**WHAT THE TASK ASKS**
A stretch of the entries below is to be set down exactly, running from the line with "admitted micro-steps -/" through the line with "Built k .acts (writeLocal f) Q", both included, and no other line.

**MATERIALS PROVIDED**
___

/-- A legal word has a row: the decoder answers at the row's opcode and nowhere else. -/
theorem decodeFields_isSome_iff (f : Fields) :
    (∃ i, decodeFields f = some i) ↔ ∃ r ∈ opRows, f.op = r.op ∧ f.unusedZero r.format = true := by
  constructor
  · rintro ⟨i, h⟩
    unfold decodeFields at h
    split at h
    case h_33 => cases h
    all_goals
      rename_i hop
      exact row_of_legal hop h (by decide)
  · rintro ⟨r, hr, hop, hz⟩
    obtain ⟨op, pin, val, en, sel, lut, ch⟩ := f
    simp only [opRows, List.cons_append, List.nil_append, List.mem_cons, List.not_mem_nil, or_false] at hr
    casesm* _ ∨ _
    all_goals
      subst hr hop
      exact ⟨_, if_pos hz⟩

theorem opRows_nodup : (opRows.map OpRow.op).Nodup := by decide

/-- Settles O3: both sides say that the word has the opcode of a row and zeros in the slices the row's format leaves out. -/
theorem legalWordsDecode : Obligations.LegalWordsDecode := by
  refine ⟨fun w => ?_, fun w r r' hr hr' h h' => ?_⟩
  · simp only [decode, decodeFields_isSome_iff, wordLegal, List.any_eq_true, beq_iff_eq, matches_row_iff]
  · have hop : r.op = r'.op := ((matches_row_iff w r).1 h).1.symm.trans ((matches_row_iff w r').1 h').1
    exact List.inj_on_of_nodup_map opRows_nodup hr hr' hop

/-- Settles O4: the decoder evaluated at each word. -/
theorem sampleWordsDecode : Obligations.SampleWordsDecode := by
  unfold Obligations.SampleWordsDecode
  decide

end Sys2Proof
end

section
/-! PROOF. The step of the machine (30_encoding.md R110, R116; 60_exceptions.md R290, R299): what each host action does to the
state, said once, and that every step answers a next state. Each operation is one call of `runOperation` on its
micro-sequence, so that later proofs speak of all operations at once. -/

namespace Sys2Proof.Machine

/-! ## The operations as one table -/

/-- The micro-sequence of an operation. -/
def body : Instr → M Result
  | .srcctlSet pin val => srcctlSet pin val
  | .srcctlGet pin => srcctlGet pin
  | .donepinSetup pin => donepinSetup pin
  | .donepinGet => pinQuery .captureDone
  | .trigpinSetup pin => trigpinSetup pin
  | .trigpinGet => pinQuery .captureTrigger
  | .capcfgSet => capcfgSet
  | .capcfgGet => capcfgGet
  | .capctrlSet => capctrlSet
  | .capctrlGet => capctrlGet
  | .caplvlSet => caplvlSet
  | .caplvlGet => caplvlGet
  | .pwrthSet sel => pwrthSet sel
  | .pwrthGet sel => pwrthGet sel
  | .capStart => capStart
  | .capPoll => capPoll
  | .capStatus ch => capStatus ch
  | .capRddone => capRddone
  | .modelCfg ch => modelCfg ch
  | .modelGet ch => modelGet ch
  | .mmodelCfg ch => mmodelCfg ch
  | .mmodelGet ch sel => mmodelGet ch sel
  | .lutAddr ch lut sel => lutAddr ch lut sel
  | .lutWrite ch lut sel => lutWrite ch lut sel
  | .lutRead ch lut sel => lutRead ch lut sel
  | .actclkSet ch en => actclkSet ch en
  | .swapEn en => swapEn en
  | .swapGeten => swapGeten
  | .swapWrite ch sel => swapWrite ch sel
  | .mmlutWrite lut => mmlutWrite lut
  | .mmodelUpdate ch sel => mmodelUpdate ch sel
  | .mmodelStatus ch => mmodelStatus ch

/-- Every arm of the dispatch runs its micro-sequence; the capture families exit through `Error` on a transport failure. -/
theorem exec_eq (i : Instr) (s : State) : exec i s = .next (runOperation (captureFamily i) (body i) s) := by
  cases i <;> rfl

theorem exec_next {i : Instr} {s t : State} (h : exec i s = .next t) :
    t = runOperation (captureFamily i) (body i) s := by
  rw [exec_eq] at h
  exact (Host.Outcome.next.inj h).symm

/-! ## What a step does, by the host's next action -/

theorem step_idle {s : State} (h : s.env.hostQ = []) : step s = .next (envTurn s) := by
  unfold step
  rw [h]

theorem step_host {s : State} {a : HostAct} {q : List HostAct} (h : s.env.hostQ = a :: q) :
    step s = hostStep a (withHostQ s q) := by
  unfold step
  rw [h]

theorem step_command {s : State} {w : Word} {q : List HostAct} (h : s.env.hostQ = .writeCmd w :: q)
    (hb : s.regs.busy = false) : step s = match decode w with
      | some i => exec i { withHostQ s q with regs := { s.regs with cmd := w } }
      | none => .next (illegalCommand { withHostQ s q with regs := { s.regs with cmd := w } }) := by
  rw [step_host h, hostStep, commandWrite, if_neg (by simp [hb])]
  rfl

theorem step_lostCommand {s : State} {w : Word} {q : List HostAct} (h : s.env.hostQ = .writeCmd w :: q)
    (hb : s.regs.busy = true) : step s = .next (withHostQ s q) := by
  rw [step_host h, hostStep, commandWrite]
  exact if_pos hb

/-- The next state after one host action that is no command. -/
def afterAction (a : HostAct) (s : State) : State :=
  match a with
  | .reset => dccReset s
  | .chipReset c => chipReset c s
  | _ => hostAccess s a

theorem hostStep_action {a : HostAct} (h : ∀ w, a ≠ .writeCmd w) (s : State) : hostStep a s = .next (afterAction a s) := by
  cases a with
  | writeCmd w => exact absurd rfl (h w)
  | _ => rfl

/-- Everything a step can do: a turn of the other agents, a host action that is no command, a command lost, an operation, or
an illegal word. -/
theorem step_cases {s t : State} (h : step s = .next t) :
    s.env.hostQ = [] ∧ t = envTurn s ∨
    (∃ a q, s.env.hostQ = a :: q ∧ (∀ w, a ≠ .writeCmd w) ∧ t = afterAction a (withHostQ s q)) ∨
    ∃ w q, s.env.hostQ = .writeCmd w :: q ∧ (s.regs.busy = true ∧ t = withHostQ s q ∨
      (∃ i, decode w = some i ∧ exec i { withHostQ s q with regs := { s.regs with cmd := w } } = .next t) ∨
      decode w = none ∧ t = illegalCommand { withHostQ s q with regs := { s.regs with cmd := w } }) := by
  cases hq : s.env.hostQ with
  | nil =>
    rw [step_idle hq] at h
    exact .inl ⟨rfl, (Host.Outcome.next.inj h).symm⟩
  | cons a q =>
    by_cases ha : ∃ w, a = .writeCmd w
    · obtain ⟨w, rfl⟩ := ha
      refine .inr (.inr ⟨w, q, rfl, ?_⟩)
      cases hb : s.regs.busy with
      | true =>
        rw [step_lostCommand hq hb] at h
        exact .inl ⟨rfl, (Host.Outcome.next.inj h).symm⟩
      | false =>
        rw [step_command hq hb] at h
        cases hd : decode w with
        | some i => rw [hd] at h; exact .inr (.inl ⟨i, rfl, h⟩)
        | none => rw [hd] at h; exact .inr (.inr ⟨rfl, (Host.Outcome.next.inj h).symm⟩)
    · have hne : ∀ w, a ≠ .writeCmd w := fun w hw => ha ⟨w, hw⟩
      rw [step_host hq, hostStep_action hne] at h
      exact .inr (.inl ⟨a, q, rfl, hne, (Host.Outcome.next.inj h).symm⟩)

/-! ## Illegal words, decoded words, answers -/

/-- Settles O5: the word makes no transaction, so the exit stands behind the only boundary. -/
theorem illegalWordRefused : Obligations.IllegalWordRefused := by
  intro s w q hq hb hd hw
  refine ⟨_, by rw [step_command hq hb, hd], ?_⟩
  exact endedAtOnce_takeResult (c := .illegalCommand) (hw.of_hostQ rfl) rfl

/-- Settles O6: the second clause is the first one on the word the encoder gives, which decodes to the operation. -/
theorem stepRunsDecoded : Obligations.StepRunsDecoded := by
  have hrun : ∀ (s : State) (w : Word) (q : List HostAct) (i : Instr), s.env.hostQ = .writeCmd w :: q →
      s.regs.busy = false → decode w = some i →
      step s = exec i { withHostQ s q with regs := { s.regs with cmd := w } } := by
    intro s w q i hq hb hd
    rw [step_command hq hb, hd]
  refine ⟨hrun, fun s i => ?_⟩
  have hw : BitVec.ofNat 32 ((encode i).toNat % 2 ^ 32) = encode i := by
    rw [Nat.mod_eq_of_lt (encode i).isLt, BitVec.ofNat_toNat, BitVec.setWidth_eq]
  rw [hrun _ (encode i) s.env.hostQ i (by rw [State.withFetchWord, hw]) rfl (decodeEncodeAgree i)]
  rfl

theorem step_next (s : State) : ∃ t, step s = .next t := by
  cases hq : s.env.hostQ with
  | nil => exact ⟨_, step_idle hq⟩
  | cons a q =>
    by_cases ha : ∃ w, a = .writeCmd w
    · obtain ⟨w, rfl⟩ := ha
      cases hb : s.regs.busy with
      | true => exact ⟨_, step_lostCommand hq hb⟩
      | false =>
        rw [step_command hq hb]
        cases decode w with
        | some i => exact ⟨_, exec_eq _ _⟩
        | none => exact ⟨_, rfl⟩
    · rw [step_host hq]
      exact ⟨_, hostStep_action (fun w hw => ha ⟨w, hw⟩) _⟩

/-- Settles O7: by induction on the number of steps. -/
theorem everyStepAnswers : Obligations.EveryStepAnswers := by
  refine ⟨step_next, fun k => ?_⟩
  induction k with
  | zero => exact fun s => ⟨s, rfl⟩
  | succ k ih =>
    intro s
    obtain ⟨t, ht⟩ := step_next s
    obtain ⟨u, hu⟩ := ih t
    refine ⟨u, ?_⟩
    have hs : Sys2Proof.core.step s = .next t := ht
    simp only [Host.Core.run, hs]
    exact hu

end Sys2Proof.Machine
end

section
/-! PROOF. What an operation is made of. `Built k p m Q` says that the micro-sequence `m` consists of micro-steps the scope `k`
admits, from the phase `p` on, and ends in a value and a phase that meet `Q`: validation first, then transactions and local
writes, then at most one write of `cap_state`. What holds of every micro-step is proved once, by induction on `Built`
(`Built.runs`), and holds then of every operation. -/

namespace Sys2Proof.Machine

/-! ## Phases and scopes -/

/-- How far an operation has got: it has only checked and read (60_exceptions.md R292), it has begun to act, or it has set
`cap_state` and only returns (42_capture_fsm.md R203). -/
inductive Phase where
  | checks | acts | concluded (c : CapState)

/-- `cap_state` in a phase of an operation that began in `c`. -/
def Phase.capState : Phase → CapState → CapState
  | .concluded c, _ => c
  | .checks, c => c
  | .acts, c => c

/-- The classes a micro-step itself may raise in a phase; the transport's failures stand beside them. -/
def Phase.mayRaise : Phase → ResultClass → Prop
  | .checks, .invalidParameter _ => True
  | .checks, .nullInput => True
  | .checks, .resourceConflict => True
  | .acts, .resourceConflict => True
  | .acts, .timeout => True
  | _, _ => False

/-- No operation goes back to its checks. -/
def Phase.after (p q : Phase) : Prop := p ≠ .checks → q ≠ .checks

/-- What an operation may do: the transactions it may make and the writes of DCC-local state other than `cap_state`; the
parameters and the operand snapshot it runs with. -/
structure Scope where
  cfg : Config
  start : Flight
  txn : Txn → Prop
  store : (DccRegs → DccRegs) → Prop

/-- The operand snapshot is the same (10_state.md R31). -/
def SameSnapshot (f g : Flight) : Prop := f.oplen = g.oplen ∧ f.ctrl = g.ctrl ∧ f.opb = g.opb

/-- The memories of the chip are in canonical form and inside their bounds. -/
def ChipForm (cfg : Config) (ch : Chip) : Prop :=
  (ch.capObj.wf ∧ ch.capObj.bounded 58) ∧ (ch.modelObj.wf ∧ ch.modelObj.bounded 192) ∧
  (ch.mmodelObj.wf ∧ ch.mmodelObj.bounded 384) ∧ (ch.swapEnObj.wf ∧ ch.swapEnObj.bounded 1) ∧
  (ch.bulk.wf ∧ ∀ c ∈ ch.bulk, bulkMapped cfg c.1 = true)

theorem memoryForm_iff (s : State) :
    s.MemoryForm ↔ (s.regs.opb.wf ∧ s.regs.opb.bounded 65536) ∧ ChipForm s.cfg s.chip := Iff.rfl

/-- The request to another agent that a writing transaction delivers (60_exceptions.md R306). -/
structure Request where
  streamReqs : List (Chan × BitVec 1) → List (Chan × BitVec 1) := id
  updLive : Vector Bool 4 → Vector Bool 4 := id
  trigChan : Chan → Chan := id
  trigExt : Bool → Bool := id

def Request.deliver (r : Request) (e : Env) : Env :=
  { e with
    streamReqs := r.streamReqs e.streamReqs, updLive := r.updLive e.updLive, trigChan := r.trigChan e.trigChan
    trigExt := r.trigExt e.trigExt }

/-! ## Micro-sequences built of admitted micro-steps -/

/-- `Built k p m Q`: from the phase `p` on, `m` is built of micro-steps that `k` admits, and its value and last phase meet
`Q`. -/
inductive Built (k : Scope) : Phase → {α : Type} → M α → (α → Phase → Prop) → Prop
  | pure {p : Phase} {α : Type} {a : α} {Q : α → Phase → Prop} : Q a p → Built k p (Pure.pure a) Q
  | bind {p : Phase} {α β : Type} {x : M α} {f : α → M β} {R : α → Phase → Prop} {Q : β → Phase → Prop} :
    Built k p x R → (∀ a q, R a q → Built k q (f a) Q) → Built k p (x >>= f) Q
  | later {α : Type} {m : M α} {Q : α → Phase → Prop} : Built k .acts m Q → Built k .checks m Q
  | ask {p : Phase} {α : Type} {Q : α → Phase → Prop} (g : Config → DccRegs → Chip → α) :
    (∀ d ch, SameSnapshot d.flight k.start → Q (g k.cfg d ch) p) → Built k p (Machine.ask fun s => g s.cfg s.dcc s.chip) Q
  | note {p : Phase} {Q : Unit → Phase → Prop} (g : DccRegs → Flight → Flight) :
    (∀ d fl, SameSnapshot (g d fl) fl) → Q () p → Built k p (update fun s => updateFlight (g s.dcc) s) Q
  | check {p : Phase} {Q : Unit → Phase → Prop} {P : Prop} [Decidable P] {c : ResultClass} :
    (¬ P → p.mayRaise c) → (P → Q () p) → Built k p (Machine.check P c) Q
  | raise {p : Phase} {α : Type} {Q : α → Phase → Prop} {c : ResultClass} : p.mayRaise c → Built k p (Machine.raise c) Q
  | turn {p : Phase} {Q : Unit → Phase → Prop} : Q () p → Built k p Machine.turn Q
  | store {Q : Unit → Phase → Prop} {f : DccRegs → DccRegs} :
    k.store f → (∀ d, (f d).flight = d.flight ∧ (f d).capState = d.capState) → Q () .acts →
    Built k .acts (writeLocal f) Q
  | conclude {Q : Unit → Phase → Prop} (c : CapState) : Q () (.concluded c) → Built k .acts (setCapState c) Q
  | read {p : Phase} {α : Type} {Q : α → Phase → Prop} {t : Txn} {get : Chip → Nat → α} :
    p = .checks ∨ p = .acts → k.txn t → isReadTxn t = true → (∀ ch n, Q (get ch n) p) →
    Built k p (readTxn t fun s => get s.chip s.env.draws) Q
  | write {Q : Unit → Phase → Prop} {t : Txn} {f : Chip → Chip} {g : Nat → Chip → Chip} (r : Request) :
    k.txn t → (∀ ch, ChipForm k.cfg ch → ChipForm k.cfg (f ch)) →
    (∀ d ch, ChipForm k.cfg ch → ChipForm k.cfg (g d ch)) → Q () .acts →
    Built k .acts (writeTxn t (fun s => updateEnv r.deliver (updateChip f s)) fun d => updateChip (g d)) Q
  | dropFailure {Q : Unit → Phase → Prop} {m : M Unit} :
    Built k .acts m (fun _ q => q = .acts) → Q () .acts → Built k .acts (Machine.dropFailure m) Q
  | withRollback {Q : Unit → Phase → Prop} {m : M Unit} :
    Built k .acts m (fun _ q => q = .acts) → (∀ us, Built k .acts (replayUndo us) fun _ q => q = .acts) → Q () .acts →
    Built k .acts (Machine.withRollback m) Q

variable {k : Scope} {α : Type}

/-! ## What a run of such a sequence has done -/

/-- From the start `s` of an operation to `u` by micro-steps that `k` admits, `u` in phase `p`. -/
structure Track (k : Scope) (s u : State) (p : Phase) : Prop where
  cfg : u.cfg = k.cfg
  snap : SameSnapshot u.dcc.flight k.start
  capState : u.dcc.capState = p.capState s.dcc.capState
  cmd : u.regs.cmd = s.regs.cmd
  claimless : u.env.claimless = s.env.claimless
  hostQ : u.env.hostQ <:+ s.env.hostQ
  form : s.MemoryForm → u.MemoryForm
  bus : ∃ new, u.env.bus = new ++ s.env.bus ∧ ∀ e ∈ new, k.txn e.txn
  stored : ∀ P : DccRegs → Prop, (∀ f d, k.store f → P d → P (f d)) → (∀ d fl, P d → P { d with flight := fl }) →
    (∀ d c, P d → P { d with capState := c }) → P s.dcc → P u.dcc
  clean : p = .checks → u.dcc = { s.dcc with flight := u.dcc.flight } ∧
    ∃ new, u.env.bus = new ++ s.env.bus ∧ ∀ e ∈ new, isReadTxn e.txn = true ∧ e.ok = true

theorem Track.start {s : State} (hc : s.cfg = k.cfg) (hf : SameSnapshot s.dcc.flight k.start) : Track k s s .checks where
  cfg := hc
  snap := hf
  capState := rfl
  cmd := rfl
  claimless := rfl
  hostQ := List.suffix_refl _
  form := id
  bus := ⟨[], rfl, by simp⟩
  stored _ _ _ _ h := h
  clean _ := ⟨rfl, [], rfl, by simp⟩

___

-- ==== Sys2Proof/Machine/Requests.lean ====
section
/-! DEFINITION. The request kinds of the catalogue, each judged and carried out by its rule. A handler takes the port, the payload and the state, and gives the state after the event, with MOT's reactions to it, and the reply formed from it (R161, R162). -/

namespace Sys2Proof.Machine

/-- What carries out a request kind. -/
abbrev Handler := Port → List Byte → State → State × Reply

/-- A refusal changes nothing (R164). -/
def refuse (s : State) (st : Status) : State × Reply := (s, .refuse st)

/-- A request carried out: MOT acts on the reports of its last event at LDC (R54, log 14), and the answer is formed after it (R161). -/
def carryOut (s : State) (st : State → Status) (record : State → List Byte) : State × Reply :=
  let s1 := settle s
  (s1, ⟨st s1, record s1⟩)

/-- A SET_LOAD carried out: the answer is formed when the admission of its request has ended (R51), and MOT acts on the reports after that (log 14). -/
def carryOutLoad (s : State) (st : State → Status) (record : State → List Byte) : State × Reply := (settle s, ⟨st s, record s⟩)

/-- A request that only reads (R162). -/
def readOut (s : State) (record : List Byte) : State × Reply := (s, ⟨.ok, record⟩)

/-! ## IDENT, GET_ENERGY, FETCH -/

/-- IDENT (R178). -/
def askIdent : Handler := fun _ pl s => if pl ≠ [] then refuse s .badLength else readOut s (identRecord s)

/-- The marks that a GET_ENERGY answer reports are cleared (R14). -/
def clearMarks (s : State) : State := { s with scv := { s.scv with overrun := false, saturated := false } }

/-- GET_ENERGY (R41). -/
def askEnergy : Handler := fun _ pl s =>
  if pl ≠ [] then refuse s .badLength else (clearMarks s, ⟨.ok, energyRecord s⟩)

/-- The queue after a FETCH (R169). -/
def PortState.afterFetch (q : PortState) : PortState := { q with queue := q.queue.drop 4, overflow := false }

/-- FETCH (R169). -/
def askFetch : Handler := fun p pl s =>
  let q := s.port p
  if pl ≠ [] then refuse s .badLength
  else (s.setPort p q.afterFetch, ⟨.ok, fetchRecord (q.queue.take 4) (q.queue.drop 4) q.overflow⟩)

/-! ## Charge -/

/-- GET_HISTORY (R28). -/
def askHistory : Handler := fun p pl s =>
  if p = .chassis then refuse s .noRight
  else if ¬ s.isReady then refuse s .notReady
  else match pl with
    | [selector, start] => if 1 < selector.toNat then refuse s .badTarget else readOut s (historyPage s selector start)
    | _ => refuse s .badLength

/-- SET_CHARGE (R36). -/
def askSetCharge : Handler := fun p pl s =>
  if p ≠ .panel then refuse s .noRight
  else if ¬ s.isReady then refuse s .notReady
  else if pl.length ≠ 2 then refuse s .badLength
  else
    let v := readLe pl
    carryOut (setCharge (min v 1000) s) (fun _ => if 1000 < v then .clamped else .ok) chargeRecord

___

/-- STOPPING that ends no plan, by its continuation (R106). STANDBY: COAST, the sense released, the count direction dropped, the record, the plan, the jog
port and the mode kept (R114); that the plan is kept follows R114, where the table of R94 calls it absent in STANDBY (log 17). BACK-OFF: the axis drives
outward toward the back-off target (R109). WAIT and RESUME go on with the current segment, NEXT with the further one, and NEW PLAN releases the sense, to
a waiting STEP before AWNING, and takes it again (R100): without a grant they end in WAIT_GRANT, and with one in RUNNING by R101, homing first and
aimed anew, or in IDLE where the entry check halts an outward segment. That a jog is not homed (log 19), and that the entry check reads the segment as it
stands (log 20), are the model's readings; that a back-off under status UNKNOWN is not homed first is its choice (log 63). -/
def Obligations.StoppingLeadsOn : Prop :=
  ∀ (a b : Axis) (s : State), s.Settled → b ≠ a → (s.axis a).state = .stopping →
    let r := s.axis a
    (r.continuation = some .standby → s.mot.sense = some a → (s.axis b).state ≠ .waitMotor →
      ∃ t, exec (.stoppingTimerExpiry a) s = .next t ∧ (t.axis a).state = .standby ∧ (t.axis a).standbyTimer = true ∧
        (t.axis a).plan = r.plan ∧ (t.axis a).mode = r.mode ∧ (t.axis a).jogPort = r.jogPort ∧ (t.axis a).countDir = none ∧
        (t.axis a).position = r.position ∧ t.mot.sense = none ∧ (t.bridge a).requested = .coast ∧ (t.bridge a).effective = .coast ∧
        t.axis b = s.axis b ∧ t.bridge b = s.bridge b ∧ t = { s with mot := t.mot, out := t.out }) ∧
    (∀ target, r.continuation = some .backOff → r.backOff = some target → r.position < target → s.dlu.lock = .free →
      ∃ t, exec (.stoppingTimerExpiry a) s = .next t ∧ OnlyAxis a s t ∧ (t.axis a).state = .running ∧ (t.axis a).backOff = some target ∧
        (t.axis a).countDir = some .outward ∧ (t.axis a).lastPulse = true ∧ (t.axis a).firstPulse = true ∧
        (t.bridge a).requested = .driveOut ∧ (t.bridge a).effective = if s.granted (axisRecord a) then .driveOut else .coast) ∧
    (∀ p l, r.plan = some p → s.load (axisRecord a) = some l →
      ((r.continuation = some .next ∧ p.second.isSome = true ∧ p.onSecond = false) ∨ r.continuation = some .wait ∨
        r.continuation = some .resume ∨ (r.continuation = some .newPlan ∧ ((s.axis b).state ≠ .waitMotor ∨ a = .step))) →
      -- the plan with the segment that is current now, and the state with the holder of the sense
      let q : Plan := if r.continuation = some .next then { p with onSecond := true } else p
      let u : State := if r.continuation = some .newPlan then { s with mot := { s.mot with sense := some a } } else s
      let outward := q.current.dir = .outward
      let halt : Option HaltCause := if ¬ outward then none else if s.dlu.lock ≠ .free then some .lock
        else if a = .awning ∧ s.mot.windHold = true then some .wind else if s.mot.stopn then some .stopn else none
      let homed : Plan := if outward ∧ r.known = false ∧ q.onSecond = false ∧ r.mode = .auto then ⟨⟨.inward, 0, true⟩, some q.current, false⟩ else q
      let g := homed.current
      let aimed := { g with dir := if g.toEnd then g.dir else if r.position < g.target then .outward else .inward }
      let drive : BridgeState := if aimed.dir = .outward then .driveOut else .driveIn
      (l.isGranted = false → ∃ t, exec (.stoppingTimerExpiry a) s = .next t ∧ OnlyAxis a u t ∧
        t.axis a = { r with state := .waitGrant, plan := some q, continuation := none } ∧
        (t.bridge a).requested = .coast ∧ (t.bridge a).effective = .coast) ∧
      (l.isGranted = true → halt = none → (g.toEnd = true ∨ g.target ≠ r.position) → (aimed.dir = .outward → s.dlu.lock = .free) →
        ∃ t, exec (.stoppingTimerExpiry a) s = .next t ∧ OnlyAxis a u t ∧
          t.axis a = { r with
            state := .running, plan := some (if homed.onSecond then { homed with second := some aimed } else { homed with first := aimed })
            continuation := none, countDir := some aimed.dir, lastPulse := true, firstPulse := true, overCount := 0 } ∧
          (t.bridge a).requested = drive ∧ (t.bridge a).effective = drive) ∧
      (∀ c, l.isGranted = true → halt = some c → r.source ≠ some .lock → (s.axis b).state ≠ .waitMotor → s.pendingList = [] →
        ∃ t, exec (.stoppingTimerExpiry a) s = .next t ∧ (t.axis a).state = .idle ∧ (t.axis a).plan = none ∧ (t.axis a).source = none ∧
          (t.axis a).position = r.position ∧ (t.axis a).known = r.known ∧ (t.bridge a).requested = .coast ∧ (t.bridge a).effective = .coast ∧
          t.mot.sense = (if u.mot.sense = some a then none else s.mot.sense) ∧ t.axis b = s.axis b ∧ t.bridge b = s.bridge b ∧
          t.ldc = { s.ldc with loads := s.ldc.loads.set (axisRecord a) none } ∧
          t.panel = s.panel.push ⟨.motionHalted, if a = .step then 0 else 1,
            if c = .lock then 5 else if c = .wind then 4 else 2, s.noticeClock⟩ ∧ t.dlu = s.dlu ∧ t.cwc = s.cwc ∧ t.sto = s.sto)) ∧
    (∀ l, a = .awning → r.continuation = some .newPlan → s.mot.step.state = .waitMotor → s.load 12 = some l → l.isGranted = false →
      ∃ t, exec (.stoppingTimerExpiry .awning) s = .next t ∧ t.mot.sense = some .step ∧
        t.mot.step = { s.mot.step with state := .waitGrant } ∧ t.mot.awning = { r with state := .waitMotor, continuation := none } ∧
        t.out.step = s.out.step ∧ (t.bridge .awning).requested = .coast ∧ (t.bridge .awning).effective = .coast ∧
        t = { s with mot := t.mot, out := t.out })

___

**TASK OUTPUT**
/-! ## Micro-sequences built of admitted micro-steps -/

/-- `Built k p m Q`: from the phase `p` on, `m` is built of micro-steps that `k` admits, and its value and last phase meet
`Q`. -/
inductive Built (k : Scope) : Phase → {α : Type} → M α → (α → Phase → Prop) → Prop
  | pure {p : Phase} {α : Type} {a : α} {Q : α → Phase → Prop} : Q a p → Built k p (Pure.pure a) Q
  | bind {p : Phase} {α β : Type} {x : M α} {f : α → M β} {R : α → Phase → Prop} {Q : β → Phase → Prop} :
    Built k p x R → (∀ a q, R a q → Built k q (f a) Q) → Built k p (x >>= f) Q
  | later {α : Type} {m : M α} {Q : α → Phase → Prop} : Built k .acts m Q → Built k .checks m Q
  | ask {p : Phase} {α : Type} {Q : α → Phase → Prop} (g : Config → DccRegs → Chip → α) :
    (∀ d ch, SameSnapshot d.flight k.start → Q (g k.cfg d ch) p) → Built k p (Machine.ask fun s => g s.cfg s.dcc s.chip) Q
  | note {p : Phase} {Q : Unit → Phase → Prop} (g : DccRegs → Flight → Flight) :
    (∀ d fl, SameSnapshot (g d fl) fl) → Q () p → Built k p (update fun s => updateFlight (g s.dcc) s) Q
  | check {p : Phase} {Q : Unit → Phase → Prop} {P : Prop} [Decidable P] {c : ResultClass} :
    (¬ P → p.mayRaise c) → (P → Q () p) → Built k p (Machine.check P c) Q
  | raise {p : Phase} {α : Type} {Q : α → Phase → Prop} {c : ResultClass} : p.mayRaise c → Built k p (Machine.raise c) Q
  | turn {p : Phase} {Q : Unit → Phase → Prop} : Q () p → Built k p Machine.turn Q
  | store {Q : Unit → Phase → Prop} {f : DccRegs → DccRegs} :
    k.store f → (∀ d, (f d).flight = d.flight ∧ (f d).capState = d.capState) → Q () .acts →
    Built k .acts (writeLocal f) Q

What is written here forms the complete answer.